Give back exactly the lines from the start of the listing to the line containing "withTwo s fun", inclusive, and nothing beyond them.
....
-- ==== Sys2Proof/Machine/ControlFlow.lean ====
section
/-! DEFINITION. JumpIfEqual, JumpIfZero, Jump, Call, Return, Exit (spec/44_control_flow.md). -/

namespace Sys2Proof.Machine

/-- `t = arg_target(arg); pc <- t; return Continue` (spec R220). -/
def takeJump (arg : Operand) (s : State) : Result := orRaise (argTarget arg) s fun t => jumpTo t s

/-- A conditional jump after its values are popped (spec R220): the operand is resolved only when the jump is taken
(decision D18, log entry 14). -/
def jumpWhen (taken : Bool) (arg : Operand) (s : State) : Result :=
  if taken then takeJump arg s else advance s

/-- `JumpIfEqual(arg)` (spec R221). -/
def execJumpIfEqual (arg : Operand) (s : State) : Result :=
  withTwo s fun l r s2 => jumpWhen (condEqual l r) arg s2

/-- `JumpIfZero(arg)` (spec R222). -/
def execJumpIfZero (arg : Operand) (s : State) : Result :=
  orRaise (opop s) s fun (v, s1) => jumpWhen (condZero v) arg s1

/-- `Jump(arg)` (spec R223). -/
def execJump (arg : Operand) (s : State) : Result := takeJump arg s

/-- `Call(arg)` (spec R224): the return address is pushed before the operand is checked (decision D19). -/
def execCall (arg : Operand) (s : State) : Result :=
  orFatal (cpush (.returnAddress (s.pc + 1)) s) fun s1 => takeJump arg s1

/-- `Return` (spec R225): pop, then check the variant (decision D21). The operand is ignored. -/
def execReturn (_arg : Operand) (s : State) : Result :=
  orRaise (cpop s) s fun (v, s1) =>
    match v with
    | .returnAddress a => jumpTo a s1
    | _ => raiseError .instructionExpected s1

/-- `Exit` (spec R226). The operand is ignored. -/
def execExit (_arg : Operand) (s : State) : Result := returnBreak s

end Sys2Proof.Machine
end

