-- ==== Sys2Proof/Machine/Dispatch.lean ====
section
/-! DEFINITION. The dispatch of spec R175: one arm per opcode, no default arm. -/

namespace Sys2Proof.Machine

def exec (i : Instr) (s : State) : Host.Outcome State Fault Refusal :=
  match i with
  | .push arg => Sys2Proof.Machine.execPush arg s
  | .pop arg => Sys2Proof.Machine.execPop arg s
  | .add arg => Sys2Proof.Machine.execAdd arg s
  | .subtract arg => Sys2Proof.Machine.execSubtract arg s
  | .multiply arg => Sys2Proof.Machine.execMultiply arg s
  | .divide arg => Sys2Proof.Machine.execDivide arg s
  | .jumpIfEqual arg => Sys2Proof.Machine.execJumpIfEqual arg s
  | .exit arg => Sys2Proof.Machine.execExit arg s
  | .jumpIfZero arg => Sys2Proof.Machine.execJumpIfZero arg s
  | .call arg => Sys2Proof.Machine.execCall arg s
  | .ret arg => Sys2Proof.Machine.execReturn arg s
  | .jump arg => Sys2Proof.Machine.execJump arg s

end Sys2Proof.Machine
end

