-- ==== Sys2Proof/Machine/Step.lean ====
section
/-! DEFINITION. One `step` (spec R174, R175), and the placing of one encoded instruction where it is fetched. -/

namespace Sys2Proof.Machine

/-- Spec R174: fetch the instruction at `pc`, or raise `InstructionOverflow` with nothing changed; R175: execute it. -/
def step (s : State) : Host.Outcome State Fault Refusal :=
  match fetch s with
  | none => raiseError .instructionOverflow s
  | some i => exec i s

/-- `s` with the instruction that the word `w` encodes at index `pc` of its bound Program. DESIGN CHOICE, all of it: it
stands for a load from outside by a `construct` over decoded instructions (log entry 4), a word that does not decode
loads nothing (log entry 25), and a `Jump` word is placed whatever `JUMP_TAG_DECODES` is, since that parameter speaks of
images alone (log entry 27). -/
def State.withFetchWord (s : State) (nbits w : Nat) : State :=
  match decodeTableWord nbits w with
  | some i => { s with program := placeAt i s.pc.toNat s.program }
  | none => s

end Sys2Proof.Machine
end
....
**ANSWER SECTION**
-- ==== Sys2Proof/Machine/ControlFlow.lean ====
section
/-! DEFINITION. JumpIfEqual, JumpIfZero, Jump, Call, Return, Exit (spec/44_control_flow.md). -/

namespace Sys2Proof.Machine

/-- `t = arg_target(arg); pc <- t; return Continue` (spec R220). -/
def takeJump (arg : Operand) (s : State) : Result := orRaise (argTarget arg) s fun t => jumpTo t s

/-- A conditional jump after its values are popped (spec R220): the operand is resolved only when the jump is taken
(decision D18, log entry 14). -/
def jumpWhen (taken : Bool) (arg : Operand) (s : State) : Result :=
  if taken then takeJump arg s else advance s

/-- `JumpIfEqual(arg)` (spec R221). -/
def execJumpIfEqual (arg : Operand) (s : State) : Result :=
  withTwo s fun l r s2 => jumpWhen (condEqual l r) arg s2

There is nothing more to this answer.